───── Provided records

/-- R122: as LD, from BaseR plus offset6; the address is computed from the old BaseR. -/
def Obligations.LdrLoadsThroughTheReadDecoder : Prop :=
  ∀ (dr base : Reg) (off : BitVec 6) (s : State),
    decode (0x6#4 ++ regBits dr ++ regBits base ++ off) = .ldr dr base off ∧
    (∀ v u, memRead (s.reg base + signedField off) s = some (v, u) →
      ∃ t, exec (.ldr dr base off) s = .next t ∧ t.reg dr = v ∧ CondShows v t.cond ∧
        RegsKeptBut dr s t ∧ t.pc = s.pc ∧ t.out = s.out ∧ RunKept s t ∧
        MemKept u t ∧ MemKeptBut 0xFE02#16 s t ∧ (s.reg base + signedField off ≠ 0xFE02#16 → MemKept s t) ∧
        KeysKept u t) ∧
    (memRead (s.reg base + signedField off) s = none →
      exec (.ldr dr base off) s =
        .next { s with run := .faulted (.unimplementedMemoryMap (s.reg base + signedField off)) })

/-- R121: the pointer is read first, then the data; where either read faults, the fatal error, and
what the first read did stands. -/
def Obligations.LdiLoadsThroughThePointer : Prop :=
  ∀ (dr : Reg) (off : BitVec 9) (s : State),
    decode (0xA#4 ++ regBits dr ++ off) = .ldi dr off ∧
    (∀ p u, memRead (s.pc + signedField off) s = some (p, u) →
      (∀ v u', memRead p u = some (v, u') →
        ∃ t, exec (.ldi dr off) s = .next t ∧ t.reg dr = v ∧ CondShows v t.cond ∧
          RegsKeptBut dr s t ∧ t.pc = s.pc ∧ t.out = s.out ∧ RunKept s t ∧
          MemKept u' t ∧ MemKeptBut 0xFE02#16 s t ∧
          (s.pc + signedField off ≠ 0xFE02#16 → p ≠ 0xFE02#16 → MemKept s t) ∧ KeysKept u' t) ∧
      (memRead p u = none →
        exec (.ldi dr off) s = .next { u with run := .faulted (.unimplementedMemoryMap p) })) ∧
    (memRead (s.pc + signedField off) s = none →
      exec (.ldi dr off) s =
        .next { s with run := .faulted (.unimplementedMemoryMap (s.pc + signedField off)) })

/-! ## Store instructions -/

/-- 42_store.md R130, 20_memory.md R53: at every address, the device page among them, and with no
flag touched. -/
def Obligations.StStoresAtPcPlusOffset : Prop :=
  ∀ (sr : Reg) (off : BitVec 9) (s : State),
    decode (0x3#4 ++ regBits sr ++ off) = .st sr off ∧
    ∃ t, exec (.st sr off) s = .next t ∧ t.word (s.pc + signedField off) = s.reg sr ∧
      MemKeptBut (s.pc + signedField off) s t ∧
      RegsKept s t ∧ t.cond = s.cond ∧ t.pc = s.pc ∧ PortsKept s t ∧ RunKept s t

/-- R132. -/
def Obligations.StrStoresAtBasePlusOffset : Prop :=
  ∀ (sr base : Reg) (off : BitVec 6) (s : State),
    decode (0x7#4 ++ regBits sr ++ regBits base ++ off) = .str sr base off ∧
    ∃ t, exec (.str sr base off) s = .next t ∧ t.word (s.reg base + signedField off) = s.reg sr ∧
      MemKeptBut (s.reg base + signedField off) s t ∧
      RegsKept s t ∧ t.cond = s.cond ∧ t.pc = s.pc ∧ PortsKept s t ∧ RunKept s t

/-- R131: the pointer is read through the decoder, then the word is stored where it points, at every
address; a pointer read that faults writes nothing. -/
def Obligations.StiStoresThroughThePointer : Prop :=
  ∀ (sr : Reg) (off : BitVec 9) (s : State),
    decode (0xB#4 ++ regBits sr ++ off) = .sti sr off ∧
    (∀ p u, memRead (s.pc + signedField off) s = some (p, u) →
      ∃ t, exec (.sti sr off) s = .next t ∧ t.word p = s.reg sr ∧ MemKeptBut p u t ∧
        (∀ b, b ≠ p → b ≠ 0xFE02#16 → t.word b = s.word b) ∧
        (s.pc + signedField off ≠ 0xFE02#16 → MemKeptBut p s t) ∧
        RegsKept s t ∧ t.cond = s.cond ∧ t.pc = s.pc ∧ t.out = s.out ∧ KeysKept u t ∧ RunKept s t) ∧
    (memRead (s.pc + signedField off) s = none →
      exec (.sti sr off) s =
        .next { s with run := .faulted (.unimplementedMemoryMap (s.pc + signedField off)) })

/-! ## Control transfer -/

/-- 43_control.md R140: pc moves by the offset if the mask meets cond or is 0b111, and nothing else
changes. -/
def Obligations.BrMovesPcWhenMaskMeetsCond : Prop :=
  ∀ (nzp : BitVec 3) (off : BitVec 9) (s : State),
    decode (0x0#4 ++ nzp ++ off) = .br nzp off ∧
    ∃ t, exec (.br nzp off) s = .next t ∧
      (nzp &&& s.cond ≠ 0b000#3 ∨ nzp = 0b111#3 → t.pc = s.pc + signedField off) ∧
      (nzp &&& s.cond = 0b000#3 → nzp ≠ 0b111#3 → t.pc = s.pc) ∧
      RegsKept s t ∧ t.cond = s.cond ∧ MemKept s t ∧ PortsKept s t ∧ RunKept s t

/-- R140 with the flags of R29, in a state whose cond is one the machine can hold (R33): the branch is
taken exactly on the flag a mask bit names, or with all three. Offset 0 is shut out only because a
taken branch of offset 0 cannot be told from one not taken. The pairing is the spec's general knowledge
(R29; log entry 10). -/
def Obligations.BrIsTakenExactlyOnTheNamedFlags : Prop :=
  ∀ (n z p : Bool) (off : BitVec 9) (s t : State), condLegal s → off ≠ 0#9 →
    exec (.br (BitVec.ofBool n ++ BitVec.ofBool z ++ BitVec.ofBool p) off) s = .next t →
    (t.pc = s.pc + signedField off ↔
      (n = true ∧ s.cond = 0b100#3) ∨ (z = true ∧ s.cond = 0b010#3) ∨ (p = true ∧ s.cond = 0b001#3) ∨
        (n = true ∧ z = true ∧ p = true))

/-- R141. -/
def Obligations.JmpSetsPcFromTheRegister : Prop :=
  ∀ (x3 : BitVec 3) (base : Reg) (x6 : BitVec 6) (s : State),
    decode (0xC#4 ++ x3 ++ regBits base ++ x6) = .jmp base ∧
    ∃ t, exec (.jmp base) s = .next t ∧ t.pc = s.reg base ∧
      RegsKept s t ∧ t.cond = s.cond ∧ MemKept s t ∧ PortsKept s t ∧ RunKept s t

/-- R142. -/
def Obligations.JsrLinksAndJumpsRelative : Prop :=
  ∀ (off : BitVec 11) (s : State),
    decode (0x4#4 ++ 1#1 ++ off) = .jsr off ∧
    ∃ t, exec (.jsr off) s = .next t ∧ t.reg 7 = s.pc ∧ t.pc = s.pc + signedField off ∧
      RegsKeptBut 7 s t ∧ t.cond = s.cond ∧ MemKept s t ∧ PortsKept s t ∧ RunKept s t

/-- R143: the link is written before BaseR is read, so that `JSRR R7` goes on in sequence. -/
def Obligations.JsrrLinksBeforeReadingTheBase : Prop :=
  ∀ (x2 : BitVec 2) (base : Reg) (x6 : BitVec 6) (s : State),
    decode (0x4#4 ++ 0#1 ++ x2 ++ regBits base ++ x6) = .jsrr base ∧
    ∃ t, exec (.jsrr base) s = .next t ∧ t.reg 7 = s.pc ∧
      (base ≠ 7 → t.pc = s.reg base) ∧ (base = 7 → t.pc = s.pc) ∧
      RegsKeptBut 7 s t ∧ t.cond = s.cond ∧ MemKept s t ∧ PortsKept s t ∧ RunKept s t

/-! ## Traps -/

/-- 44_trap.md R158: every vector outside 0x20 to 0x25 is fatal with the vector, after the link. The
clause on `exec` speaks of every vector field: for 0x20 to 0x25 it is about an ill-formed `trap`, which no
word decodes to, and that `exec` answers the same fatal error there is the model's choice (log entry
27). -/
def Obligations.UndefinedVectorIsFatal : Prop :=
  ∀ (x4 : BitVec 4) (v : BitVec 8) (s : State),
    (v.toNat < 0x20 ∨ 0x25 < v.toNat → decode (0xF#4 ++ x4 ++ v) = .trap v) ∧
    ∃ t, exec (.trap v) s = .next t ∧ t.run = .faulted (.unimplementedTrap v) ∧ KeptByTrap s t ∧
      PortsKept s t ∧ t.hold = s.hold

/-- R152 [D4, D5] with a key pending at the poll: r0 gets it zero-extended, no echo, cond only if
`P_TRAP_IN_SETS_COND`, and exactly that key is consumed. With none pending GETC holds: only the link
is written; that a hold is a next state is the model's choice (log entry 4). -/
def Obligations.GetcReadsOneKeyOrHolds : Prop :=
  ∀ (x4 : BitVec 4) (s : State),
    decode (0xF#4 ++ x4 ++ 0x20#8) = .getc ∧
    (∀ b rest, pendingNow s = b :: rest →
      ∃ t, exec .getc s = .next t ∧ (t.reg 0).toNat = b.toNat ∧ t.reg 7 = s.pc ∧
        (∀ r, r ≠ 0 → r ≠ 7 → t.reg r = s.reg r) ∧
        (if Config.pTrapInSetsCond then CondShows (t.reg 0) t.cond else t.cond = s.cond) ∧
        t.out = s.out ∧ (∃ n, KeysTaken [b] n s t) ∧
        t.pc = s.pc ∧ MemKept s t ∧ t.run = s.run ∧ t.hold = none) ∧
    (pendingNow s = [] →
      ∃ t, exec .getc s = .next t ∧ t.hold = some .getc ∧ KeptByTrap s t ∧ t.out = s.out ∧
        (∃ n, KeysTaken [] n s t) ∧ t.run = s.run)

/-- R155 [D4, D5, D8]: the prompt, then as GETC, with the key echoed once after the read; r0 as IN's
register and the text of the prompt are not DOC's (log entries 4, 5, 15). -/
def Obligations.InPromptsEchoesAndReadsOneKey : Prop :=
  ∀ (x4 : BitVec 4) (s : State),
    decode (0xF#4 ++ x4 ++ 0x23#8) = .inp ∧
    (∀ b rest, pendingNow s = b :: rest →
      ∃ t, exec .inp s = .next t ∧ (t.reg 0).toNat = b.toNat ∧ t.reg 7 = s.pc ∧
        (∀ r, r ≠ 0 → r ≠ 7 → t.reg r = s.reg r) ∧
        (if Config.pTrapInSetsCond then CondShows (t.reg 0) t.cond else t.cond = s.cond) ∧
        t.out = s.out ++ Config.pInPrompt ++ [b] ∧ (∃ n, KeysTaken [b] n s t) ∧
        t.pc = s.pc ∧ MemKept s t ∧ t.run = s.run ∧ t.hold = none) ∧
    (pendingNow s = [] →
      ∃ t, exec .inp s = .next t ∧ t.hold = some .inp ∧ KeptByTrap s t ∧
        t.out = s.out ++ Config.pInPrompt ∧ (∃ n, KeysTaken [] n s t) ∧ t.run = s.run)

/-- R159, R195: a held block takes no cycle; it goes on holding, with nothing changed but the arrival
of keys, until a key is pending, and then the service it waits in ends with that key. That a hold
takes a step for each poll is the model's choice (log entry 4). -/
def Obligations.HoldEndsOnlyWithAKey : Prop :=
  ∀ (s : State) (h : Hold), s.run = .running → s.hold = some h →
    (pendingNow s = [] →
      step s = .next { s with keys := [], arrivals := s.arrivals.advance }) ∧
    ∀ b rest, pendingNow s = b :: rest →
      ∃ t, step s = .next t ∧ t.hold = none ∧ (t.reg 0).toNat = b.toNat ∧ RegsKeptBut 0 s t ∧
        t.out = s.out ++ (if h = .inp then [b] else []) ∧ (∃ n, KeysTaken [b] n s t) ∧
        (if Config.pTrapInSetsCond then CondShows (t.reg 0) t.cond else t.cond = s.cond) ∧
        t.pc = s.pc ∧ MemKept s t ∧ t.run = .running

/-- R153: the low byte of r0. -/
def Obligations.OutEmitsTheLowByteOfR0 : Prop :=
  ∀ (x4 : BitVec 4) (s : State),
    decode (0xF#4 ++ x4 ++ 0x21#8) = .out ∧
    ∃ t c, exec .out s = .next t ∧ t.out = s.out ++ [c] ∧ c.toNat = (s.reg 0).toNat % 256 ∧
      KeptByTrap s t ∧ KeysKept s t ∧ RunKept s t
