-- ==== Sys2Proof/Laws/Step.lean ====
section
/-! SUPPORT. What a predicate on states needs to come through an instruction and through a step: that
each of the updates below keeps it. -/

namespace Sys2Proof.Machine

/-- The updates every instruction is made of keep `P`. -/
structure KeptByUpdates (P : State → Prop) : Prop where
  setReg : ∀ s i v, P s → P (s.setReg i v)
  setcc : ∀ s v, P s → P (s.setcc v)
  setPc : ∀ s v, P s → P (s.setPc v)
  setWord : ∀ s a v, P s → P (s.setWord a v)
  setRun : ∀ s r, P s → P (s.setRun r)
  emitAll : ∀ s cs, P s → P (s.emitAll cs)
  setHold : ∀ (s : State) h, P s → P { s with hold := h }
  setKeys : ∀ (s : State) ks arr, P s → P { s with keys := ks, arrivals := arr }

variable {P : State → Prop}

theorem KeptByUpdates.setWithCond (k : KeptByUpdates P) {s : State} (i : Reg) (v : Word) (h : P s) :
    P (s.setWithCond i v) := k.setcc _ _ (k.setReg _ _ _ h)

theorem KeptByUpdates.emit (k : KeptByUpdates P) {s : State} (c : Byte) (h : P s) : P (s.emit c) :=
  k.emitAll s [c] h

theorem KeptByUpdates.memRead (k : KeptByUpdates P) {a v : Word} {s t : State} (hs : P s)
    (h : memRead a s = some (v, t)) : P t := by
  rcases memRead_cases h with ⟨-, -, rfl⟩ | ⟨-, -, rfl⟩ | ⟨-, b, rest, -, -, rfl⟩ | ⟨-, -, -, rfl⟩
  · exact hs
  · rw [land_eq]; exact k.setKeys _ _ _ hs
  · rw [land_eq]; exact k.setWord _ _ _ (k.setKeys s _ _ hs)
  · rw [land_eq]; exact k.setKeys _ _ _ hs

theorem KeptByUpdates.withRead (k : KeptByUpdates P) {a : Word} {s : State}
    {f : Word → State → State} (hs : P s) (hf : ∀ v t, P t → P (f v t)) : P (withRead a s f) :=
  withRead_keeps hs (fun _ _ _ _ h e => k.memRead h e) (fun _ _ h => k.setRun _ _ h)
    fun v t _ ht => hf v t ht

theorem KeptByUpdates.deliverKey (k : KeptByUpdates P) {s : State} (h : Hold) (b : Byte) (hs : P s) :
    P (deliverKey h b s) := by
  have h1 := k.setHold s none hs
  have h2 := k.emit b h1
  have h3 : ∀ s p v, P s → P (s.setccIf p v) := by
    intro s p v hs
    cases p
    · exact hs
    · exact k.setcc s v hs
  cases h
  · exact h3 _ _ _ (k.setReg _ _ _ h1)
  · exact h3 _ _ _ (k.setReg _ _ _ h2)

theorem KeptByUpdates.awaitKey (k : KeptByUpdates P) {s : State} (h : Hold) (hs : P s) :
    P (awaitKey h s) := by
  cases hp : pendingNow s with
  | nil =>
    rw [awaitKey_of_none hp]
    exact k.setHold _ _ (k.setKeys s [] s.arrivals.advance hs)
  | cons b rest =>
    rw [awaitKey_of_pending hp]
    exact k.deliverKey h b (k.setKeys s _ _ hs)

/-- Every instruction answers a next state. -/
theorem exec_next (i : Instr) (s : State) : ∃ t, exec i s = .next t := by
  cases i <;> exact ⟨_, rfl⟩

/-- A predicate that every update keeps comes through every instruction. -/
theorem KeptByUpdates.exec (k : KeptByUpdates P) {i : Instr} {s t : State} (hs : P s)
    (h : exec i s = .next t) : P t := by
  have hl : P s.link := k.setReg _ _ _ hs
  have hread : ∀ a v s t, P s → Machine.memRead a s = some (v, t) → P t := fun _ _ _ _ h e => k.memRead h e
  have hraise : ∀ a s, P s → P (s.raise (.unimplementedMemoryMap a)) := fun _ _ h => k.setRun _ _ h
  have hemit : ∀ c s, P s → P (s.emit c) := fun c _ h => k.emit c h
  cases i <;>
    simp only [Machine.exec, execBr, execAddReg, execAddImm, execLd, execSt, execJsr, execJsrr,
      execAndReg, execAndImm, execLdr, execStr, execRti, execNot, execLdi, execSti, execJmp, execRes,
      execLea, execTrap, execGetc, execOut, execPuts, execIn, execPutsp, execHalt,
      Host.Outcome.next.injEq] at h <;>
    subst h
  case br =>
    split
    · exact k.setPc _ _ hs
    · exact hs
  case ld => exact k.withRead hs fun _ _ ht => k.setWithCond _ _ ht
  case ldr => exact k.withRead hs fun _ _ ht => k.setWithCond _ _ ht
  case ldi => exact k.withRead hs fun _ _ ht => k.withRead ht fun _ _ ht => k.setWithCond _ _ ht
  case st => exact k.setWord _ _ _ hs
  case str => exact k.setWord _ _ _ hs
  case sti => exact k.withRead hs fun _ _ ht => k.setWord _ _ _ ht
  case jsr => exact k.setPc _ _ hl
  case jsrr => exact k.setPc _ _ hl
  case jmp => exact k.setPc _ _ hs
  case rti => exact k.setRun _ _ hs
  case res => exact k.setRun _ _ hs
  case trap => exact k.setRun _ _ hl
  case getc => exact k.awaitKey _ hl
  case out => exact k.emit _ hl
  case puts => exact putsWalk_keeps hread hraise hemit _ _ _ hl
  case inp => exact k.awaitKey _ (k.emitAll _ _ hl)
  case putsp => exact putspWalk_keeps hread hraise hemit _ _ _ hl
  case halt => exact k.setRun _ _ (k.emitAll _ _ hl)
  all_goals exact k.setWithCond _ _ hs

/-- What a step that answers a next state did. -/
theorem step_cases {s t : State} (h : step s = .next t) :
    (s.run = .loaded ∧ t = s.start) ∨
    (s.run = .running ∧ ∃ hd, s.hold = some hd ∧ t = awaitKey hd s) ∨
    (s.run = .running ∧ s.hold = none ∧ ∃ w u, memRead s.pc s = some (w, u) ∧
      exec (decode w) u.advance = .next t) ∨
    (s.run = .running ∧ s.hold = none ∧ memRead s.pc s = none ∧
      t = s.raise (.unimplementedMemoryMap s.pc)) ∨
    (s.run = .halted ∧ t = s) := by
  unfold step at h
  split at h
  · exact .inl ⟨by assumption, by cases h; rfl⟩
  · unfold runStep at h
    split at h
    · exact .inr (.inl ⟨by assumption, _, by assumption, by cases h; rfl⟩)
    · unfold cycle at h
      split at h
      · exact .inr (.inr (.inl ⟨by assumption, by assumption, _, _, by assumption, h⟩))
      · exact .inr (.inr (.inr (.inl ⟨by assumption, by assumption, by assumption, by cases h; rfl⟩)))
  · exact .inr (.inr (.inr (.inr ⟨by assumption, by cases h; rfl⟩)))
  · cases h

/-- A fetch that does not fault is not from 0xFFFF, so the advance is the increment. -/
theorem advance_of_fetch {s u : State} {w : Word} (h : memRead s.pc s = some (w, u)) :
    s.pc ≠ 0xFFFF#16 ∧ u.advance = u.setPc (s.pc + 1#16) := by
  have hpc : u.pc = s.pc := by rw [memRead_frame h]
  have hne : s.pc ≠ 0xFFFF#16 := by
    intro e
    have : memRead s.pc s = none := memRead_eq_none.mpr (by rw [e]; decide)
    simp [this] at h
  exact ⟨hne, by rw [State.advance, if_neg (by rw [hpc]; exact hne), hpc]⟩

/-- A predicate that every update keeps comes through every step. -/
theorem KeptByUpdates.step (k : KeptByUpdates P) {s t : State} (hs : P s) (h : step s = .next t) :
    P t := by
  rcases step_cases h with ⟨-, rfl⟩ | ⟨-, hd, -, rfl⟩ | ⟨-, -, w, u, hu, he⟩ | ⟨-, -, -, rfl⟩ | ⟨-, rfl⟩
  · exact k.setRun _ _ hs
  · exact k.awaitKey hd hs
  · rw [(advance_of_fetch hu).2] at he
    exact k.exec (k.setPc _ _ (k.memRead hs hu)) he
  · exact k.setRun _ _ hs
  · exact hs

end Sys2Proof.Machine
end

──────────

What the task requires:
Copy out every line of the entries where the string "faults" shows up.

Exercise response:
/-- R121: the pointer is read first, then the data; where either read faults, the fatal error, and
address; a pointer read that faults writes nothing. -/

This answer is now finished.